**Problem:** The first line of the entries below, the line containing "Obligations.ArithmeticIsExactThenReduced := by", and every line between them should be repeated exactly, and nothing else.
____ Input data
/-- Settles O16: the ALU's values, its frame, the two steps of the stack pointer in 8 bits, and `pc` at most 253 after
a fetch. -/
theorem arithmeticIsExactThenReduced : Obligations.ArithmeticIsExactThenReduced := by
  refine ⟨fun x y => ⟨aluAdd_toNat x y, aluMul_toNat x y⟩, fun o ho a b s ha hb => ?_, fun s => ?_, fun s f hf => ?_⟩
  · have ha := lt_nregs_of_le_seven ha
    have hb := lt_nregs_of_le_seven hb
    simp only [List.mem_cons, List.not_mem_nil, or_false] at ho
    rcases ho with rfl | rfl
    · obtain ⟨t, -, -, ht, -, -, -, hframe⟩ := aluBinary_completes aluAdd s ha hb
      exact ⟨t, ht, hframe⟩
    · obtain ⟨t, -, -, ht, -, -, -, hframe⟩ := aluBinary_completes aluMul s ha hb
      exact ⟨t, ht, hframe⟩
  · refine ⟨_, _, _, _, _, registerGet_sp s, spDecrement_eq s, spIncrement_eq s,
      registerGet_sp_of_regs_set (s := s) rfl, registerGet_sp_of_regs_set (s := s) rfl,
      intCast_toNat_sub_ofNat s.regs[7] 1, ?_⟩
    rw [BitVec.toNat_add]
    rfl
  · have hpc := pc_le_253_of_fetch hf
    refine ⟨pc_add_toNat (k := 1) (by omega), pc_add_toNat (k := 2) (by omega), fun hset => ?_⟩
    have hlen : instrLength f.op ≤ 4 := by
      have := (f.op.extractLsb' 6 2).isLt
      simp only [instrLength, operandCount]
      omega
    rw [advance_pc, if_neg (by simp [hset]), pc_add_toNat (by omega)]

/-- Settles O27: the step from what it fetched; a handler is never refused. -/
theorem stepRunsDecodedInstruction : Obligations.StepRunsDecodedInstruction := by
  rintro s op a b i hs ⟨h0, h1, h2⟩ hi
  have hf := fetch_eq s h0 h1 h2
  refine ⟨fun t ht => ?_, fun f hx => step_of_exec_fault hs hf hi hx, fun q hq => ?_⟩
  · rw [step_of_exec_next hs hf hi ht, advance]
    split <;> rfl
  · rcases exec_cases s i with ⟨-, t, ht, -⟩ | ⟨-, x, hx⟩
    · rw [hq] at ht; cases ht
    · rw [hq] at hx; cases hx

/-- Settles O28: a byte without a handler is raised by the dispatch, a byte with one runs it. -/
theorem unknownOpcodeIsFatal : Obligations.UnknownOpcodeIsFatal := by
  rintro s op a b hs ⟨h0, h1, h2⟩
  have hf := fetch_eq s h0 h1 h2
  refine ⟨fun hop => ?_, fun hop => ?_⟩
  · refine ⟨_, (step_of_fetch hs hf).trans (dispatch_of_lookup_eq_none s (lookup_eq_none_iff.mpr hop)),
      rfl, rfl, rfl, ⟨_, rfl, Nat.succ_ne_zero _⟩, fun t ht => ?_⟩
    rw [faultOf_faulted, step_faulted _ (latch_fault s _)] at ht
    cases ht
  · obtain ⟨k, hk⟩ := Option.ne_none_iff_exists'.mp fun hnone => lookup_eq_none_iff.mp hnone hop
    exact ⟨k, hk, (step_of_fetch hs hf).trans (dispatch_of_decode s (by simp [decode, hk]))⟩

/-- Settles O29: the fetch fails, and the step raises its cause. -/
theorem fetchPastMemoryFaults : Obligations.FetchPastMemoryFaults := fun s hs =>
  ⟨fun h => step_of_fetch_error hs (fetch_of_256_le s h),
    fun h => step_of_fetch_error hs (fetch_at_254_255 s h)⟩

/-- Settles O30: of the fetch, the decoding and the handler, each completes on its own condition. -/
theorem stepCompletesExactlyOnLegalInstructions : Obligations.StepCompletesExactlyOnLegalInstructions := by
  refine fun s hs => ⟨?_, ?_⟩
  · rintro ⟨t, ht⟩
    obtain ⟨f, i, u, hf, hi, hu, -⟩ := step_next_running hs ht
    exact ⟨pc_le_253_of_fetch hf, f.op, f.a, f.b, i, fetch_ok s hf, hi, (exec_completes_iff i s).mp ⟨u, hu⟩⟩
  · rintro ⟨-, op, a, b, i, ⟨h0, h1, h2⟩, hi, hwf⟩
    obtain ⟨u, hu⟩ := (exec_completes_iff i s).mpr hwf
    exact ⟨_, step_of_exec_next hs (fetch_eq s h0 h1 h2) hi hu⟩

/-- Settles O31: every fault is raised from the state before the step. -/
theorem faultsArePrecise : Obligations.FaultsArePrecise := by
  intro s f hf h
  obtain ⟨-, c, -, rfl⟩ := step_fault_is_raise hf h
  rw [faultOf_faulted, faultOf_cause, latch]

/-- Settles O32: the length added is 1, 2 or 3, and only HLT ends the run. -/
theorem executionAscendsByOneTwoOrThree : Obligations.ExecutionAscendsByOneTwoOrThree := by
  refine ⟨rfl, fun s t hs h => ?_, fun s t hs h hstop => ?_⟩
  · obtain ⟨f, -, -, hf, -⟩ := step_next_running hs h
    obtain ⟨-, -, hlen, hpc⟩ := step_next_pc hs (fetch_ok s hf).1 h
    have hpos : 1 ≤ instrLength f.op := Nat.succ_pos _
    omega
  · rcases step_next_running_or_endedWell hs h with ⟨hrun, -⟩ | ⟨hh, -⟩
    · exact absurd hrun hstop
    · exact (step_halts_iff hs h).mp hh

/-- Settles O33: the length added is the opcode's, from `pc` at most 253. -/
theorem stepAddsInstructionLength : Obligations.StepAddsInstructionLength := by
  intro s t op hs hop h
  obtain ⟨hpc253, -, hlen, hpc⟩ := step_next_pc hs hop h
  have two : ∀ op ∈ [0x47#8, 0x45#8, 0x46#8], instrLength op = 2 := by decide
  have three : ∀ op ∈ [0x82#8, 0xA2#8], instrLength op = 3 := by decide
  exact ⟨hpc, by omega, fun e => e ▸ rfl, two op, three op⟩

/-- Settles O35: `halted` is set by HLT alone, whose handler and length are known. -/
theorem runEndsWellExactlyOnHlt : Obligations.RunEndsWellExactlyOnHlt := by
  refine fun s hs => ⟨⟨?_, ?_⟩, fun t h hend => ?_⟩
  · rintro ⟨t, h, hh, -⟩
    have hop := (step_halts_iff hs h).mp hh
    exact ⟨hop, (step_next_pc hs hop h).1⟩
  · rintro ⟨hop, hpc⟩
    obtain ⟨f, hf⟩ : ∃ f, fetch s = .ok f := ⟨_, fetch_cells s hpc⟩
    have hfop : f.op = 0x01#8 := Except.ok.inj ((fetch_ok s hf).1.symm.trans hop)
    have hi : decode f.op f.a f.b = .ok .hlt := by rw [hfop]; rfl
    have hstep := step_of_exec_next hs hf hi (execHlt_eq s)
    exact ⟨_, hstep, (step_halts_iff hs hstep).mpr hop, (advance_fault _ _).trans hs.2⟩
  · have hop := (step_halts_iff hs h).mp hend.1
    obtain ⟨f, i, u, hf, hi, hu, rfl⟩ := step_next_running hs h
    have hfop : f.op = 0x01#8 := Except.ok.inj ((fetch_ok s hf).1.symm.trans hop)
    obtain rfl := (decode_hlt_iff hi).mpr hfop
    obtain rfl := Host.Outcome.next.inj ((execHlt_eq s).symm.trans hu)
    rw [hfop]
    rfl

/-- Settles O36: a stopped unit's step. -/
theorem stoppedUnitChangesNothing : Obligations.StoppedUnitChangesNothing :=
  ⟨fun s h => step_halted s h.1 h.2, fun s c hf =>
    ⟨_, step_faulted s hf, faultOf_cause s c, faultOf_faulted s c⟩⟩

/-- Settles O37: every step answers a next state or a fault. -/
theorem noStepIsRefused : Obligations.NoStepIsRefused := by
  intro s q hq
  rcases step_total s with ⟨t, ht⟩ | ⟨f, hf⟩
  · rw [hq] at ht; cases ht
  · rw [hq] at hf; cases hf

/-- Settles O49: 127 steps that each raise `pc` by two leave no room for a further one. -/
theorem everyRunEndsWithin128Steps : Obligations.EveryRunEndsWithin128Steps :=
  fun _ hs => runSteps_ends 127 hs (Nat.le_add_left 254 _)

end Sys2Proof.Machine
end

section
/-! SUPPORT. Proofs about what a step can change, over all instructions (spec/10_state.md R10, R15, R19, R22;
spec/20_memory.md R37, R44). The idea: the six frames are gathered once in `exec_changes`, and a step adds nothing to
its handler but the advance; that neither FL nor `out` is read is the replay of the handler with both replaced. -/

namespace Sys2Proof.Machine

/-! ## Neither FL nor `out` is read -/

/-- The state with other flags and another output so far. -/
def State.reframed (s : State) (v : Byte) (o : List Byte) : State := { s with fl := v, out := o }

theorem fetch_congr {s s' : State} (hmem : s'.mem = s.mem) (hpc : s'.pc = s.pc) : fetch s' = fetch s := by
  simp only [fetch, memRead_congr hmem, hpc]

/-- A step that completes does the same with any other flags and any other output so far: it leaves the flags and
appends the same values, at most one. -/
theorem step_next_reframed {s t : State} (h : step s = .next t) :
    ∃ e, e.length ≤ 1 ∧ t.fl = s.fl ∧ t.out = s.out ++ e ∧
      ∀ v o, step (s.reframed v o) = .next (t.reframed v (o ++ e)) := by
  rcases step_next_cases s h with ⟨hf, hh, rfl⟩ | ⟨hf, hh, f, i, u, hfetch, hi, hu, rfl⟩
  · refine ⟨[], by simp, rfl, by simp, fun v o => ?_⟩
    rw [List.append_nil]
    exact step_halted _ hh hf
  · obtain ⟨m, r, e, he, rfl, hx⟩ := exec_next_replays hu
    refine ⟨e, he, advance_fl _ _, advance_out _ _, fun v o => ?_⟩
    have hrun : Running (s.reframed v o) := ⟨hh, hf⟩
    have hfetch' : fetch (s.reframed v o) = .ok f := (fetch_congr rfl rfl).trans hfetch
    rw [step_of_exec_next hrun hfetch' hi (hx _ rfl rfl), advance_of_decode hi, advance_of_decode hi]
    rfl

/-- A step that faults faults with the same cause with any other flags and any other output. -/
theorem step_fault_reframed {s : State} {f : Fault} (h : step s = .fault f) (v : Byte) (o : List Byte) :
    ∃ g, step (s.reframed v o) = .fault g ∧ g.cause = f.cause := by
  cases hf : s.fault with
  | some c =>
    obtain rfl := Host.Outcome.fault.inj ((step_faulted s hf).symm.trans h)
    exact ⟨_, step_faulted _ hf, by rw [faultOf_cause, faultOf_cause]⟩
  | none =>
    obtain ⟨hh, hcases⟩ := step_fault_cases s hf h
    have hrun : Running (s.reframed v o) := ⟨hh, hf⟩
    have hfetch : fetch (s.reframed v o) = fetch s := fetch_congr rfl rfl
    rcases hcases with ⟨c, hc, rfl⟩ | ⟨g, hg, hnone, rfl⟩ | ⟨g, i, hg, hi, hx⟩
    · exact ⟨_, step_of_fetch_error hrun (hfetch.trans hc), by rw [faultOf_cause, faultOf_cause]⟩
    · exact ⟨_, (step_of_fetch hrun (hfetch.trans hg)).trans (dispatch_of_lookup_eq_none _ hnone), rfl⟩
    · obtain ⟨g', hg', hcause⟩ := exec_fault_replays hx (s.reframed v o)
      exact ⟨g', step_of_exec_fault hrun (hfetch.trans hg) hi hg', hcause⟩

/-! ## What each instruction writes -/

/-- The registers an instruction writes (R15). -/
def writtenRegisters : Instr → List Byte
  | .hlt => []
  | .ldi a _ => [a]
  | .prn _ => []
  | .mul a _ => [a]
  | .psh _ => [7#8]
  | .pop a => [7#8, a]

/-- Everything a handler that completes can change: the registers tabled, memory if it is a PSH, and the output if it
is a PRN, by the value of its register. -/
theorem exec_changes {i : Instr} {s t : State} (h : exec i s = .next t) :
    RegistersKeptBut (writtenRegisters i) s t ∧ ((∀ a, i ≠ .psh a) → MemoryKeptBut [] s t) ∧
      (t.out = s.out ∨ ∃ a v, i = .prn a ∧ registerGet s a = .ok v ∧ t.out = s.out ++ [v]) := by
  have hwf := (exec_completes_iff i s).mp ⟨t, h⟩
  cases i with
  | hlt =>
    obtain ⟨t', ht, -, hregs, hmem, -, -, -, hout⟩ := hltCompletesAndOnlyHalts s
    obtain rfl := Host.Outcome.next.inj (ht.symm.trans h)
    exact ⟨hregs, fun _ => hmem, .inl hout⟩
  | ldi a b =>
    obtain ⟨t', ht, -, hregs, hmem, -, hout⟩ := ldiWritesImmediate a b s (Nat.le_of_lt_succ (of_decide_eq_true hwf))
    obtain rfl := Host.Outcome.next.inj (ht.symm.trans h)
    exact ⟨hregs, fun _ => hmem, .inl hout⟩
  | prn a =>
    obtain ⟨t', v, ht, hv, hout, hregs, hmem, -⟩ := prnEmitsRegister a s (Nat.le_of_lt_succ (of_decide_eq_true hwf))
    obtain rfl := Host.Outcome.next.inj (ht.symm.trans h)
    exact ⟨hregs, fun _ => hmem, .inr ⟨a, v, rfl, hv, hout⟩⟩
  | mul a b =>
    obtain ⟨ha, hb⟩ := Bool.and_eq_true_iff.mp hwf
    obtain ⟨t', -, -, ht, -, -, -, hregs, hmem, -, hout⟩ :=
      exec_mul_completes s (of_decide_eq_true ha) (of_decide_eq_true hb)
    obtain rfl := Host.Outcome.next.inj (ht.symm.trans h)
    exact ⟨hregs, fun _ => hmem, .inl hout⟩
  | psh a =>
    obtain ⟨t', ht, -, hregs, -, hout⟩ := exec_psh_registers s (of_decide_eq_true hwf)
    obtain rfl := Host.Outcome.next.inj (ht.symm.trans h)
    exact ⟨hregs, fun hne => absurd rfl (hne a), .inl hout⟩
  | pop a =>
    obtain ⟨hregs, hmem, -, hout⟩ := exec_pop_frame (of_decide_eq_true hwf) h
    exact ⟨hregs, fun _ => memoryKeptBut_of_mem_eq hmem [], .inl hout⟩

/-- What a completed step changes its handler changed: on either side of the advance, registers, memory and output are
the same. -/
theorem step_change_is_exec_change {s t : State} (h : step s = .next t) :
    t = s ∨ ∃ (f : Fetched) (i : Instr) (u : State), memRead s s.pc = .ok f.op ∧ memRead s (s.pc + 1) = .ok f.a ∧
      decode f.op f.a f.b = .ok i ∧ exec i s = .next u ∧ t.regs = u.regs ∧ t.mem = u.mem ∧ t.out = u.out := by
  rcases step_next_cases s h with ⟨-, -, rfl⟩ | ⟨-, -, f, i, u, hf, hi, hu, rfl⟩
  · exact .inl rfl
  · obtain ⟨h0, h1, -⟩ := fetch_ok s hf
    exact .inr ⟨f, i, u, h0, h1, hi, hu, advance_regs _ _, advance_mem _ _, advance_out _ _⟩

/-- The table of R15 by opcode byte. -/
theorem writtenRegisters_of_decode {op a b r : Byte} {i : Instr} (h : decode op a b = .ok i)
    (hr : r ∈ writtenRegisters i) :
    (op = 0x82#8 ∧ r = a) ∨ (op = 0xA2#8 ∧ r = a) ∨ (op = 0x45#8 ∧ r = 7#8) ∨
      (op = 0x46#8 ∧ (r = 7#8 ∨ r = a)) := by
  have hpre := (encode_of_decode h).1
  cases i <;>
    simp only [encode, writtenRegisters, List.cons_prefix_cons, List.mem_cons, List.not_mem_nil, or_false] at hpre hr
  case ldi => obtain ⟨rfl, rfl, -⟩ := hpre; exact .inl ⟨rfl, hr⟩
  case mul => obtain ⟨rfl, rfl, -⟩ := hpre; exact .inr (.inl ⟨rfl, hr⟩)
  case psh => obtain ⟨rfl, rfl, -⟩ := hpre; exact .inr (.inr (.inl ⟨rfl, hr⟩))
  case pop => obtain ⟨rfl, rfl, -⟩ := hpre; exact .inr (.inr (.inr ⟨rfl, hr⟩))

/-! ## One step of LDI and of PRN -/

/-- The step, from the three bytes at `pc` and what the handler leaves. -/
theorem step_executes {s t : State} {op a b : Byte} {i : Instr} (hs : Running s) (hbytes : BytesAt s op a b)
    (hi : decode op a b = .ok i) (ht : exec i s = .next t) :
    step s = .next { t with pc := s.pc + BitVec.ofNat 9 (instrLength op) } := by
  obtain ⟨h0, h1, h2⟩ := hbytes
  obtain ⟨hpc, -⟩ := exec_next_frame ht
  rw [step_of_exec_next hs (fetch_eq s h0 h1 h2) hi ht, advance_of_decode hi, hpc]

theorem step_ldi {s : State} {r v : Byte} (hs : Running s) (hr : r.toNat ≤ 7) (hbytes : BytesAt s 0x82#8 r v) :
    ∃ t : State, step s = .next t ∧ Running t ∧ t.pc = s.pc + 3 ∧ registerGet t r = .ok v ∧
      RegistersKeptBut [r] s t ∧ MemoryKeptBut [] s t ∧ t.out = s.out := by
  obtain ⟨u, hu, hv, hregs, hmem, ⟨-, hh, hf, -⟩, hout⟩ := ldiWritesImmediate r v s hr
  exact ⟨_, step_executes hs hbytes rfl hu, ⟨hh.trans hs.1, hf.trans hs.2⟩, rfl, hv, hregs, hmem, hout⟩

theorem step_prn {s : State} {r b : Byte} (hs : Running s) (hr : r.toNat ≤ 7) (hbytes : BytesAt s 0x47#8 r b) :
    ∃ (t : State) (v : Byte), step s = .next t ∧ Running t ∧ t.pc = s.pc + 2 ∧ registerGet s r = .ok v ∧
      t.out = s.out ++ [v] ∧ RegistersKeptBut [] s t ∧ MemoryKeptBut [] s t := by
  obtain ⟨u, v, hu, hv, hout, hregs, hmem, -, hh, hf, -⟩ := prnEmitsRegister r s hr
  exact ⟨_, v, step_executes hs hbytes rfl hu, ⟨hh.trans hs.1, hf.trans hs.2⟩, rfl, hv, hout, hregs, hmem⟩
________
**Result of this task:**
/-- Settles O16: the ALU's values, its frame, the two steps of the stack pointer in 8 bits, and `pc` at most 253 after
a fetch. -/
theorem arithmeticIsExactThenReduced : Obligations.ArithmeticIsExactThenReduced := by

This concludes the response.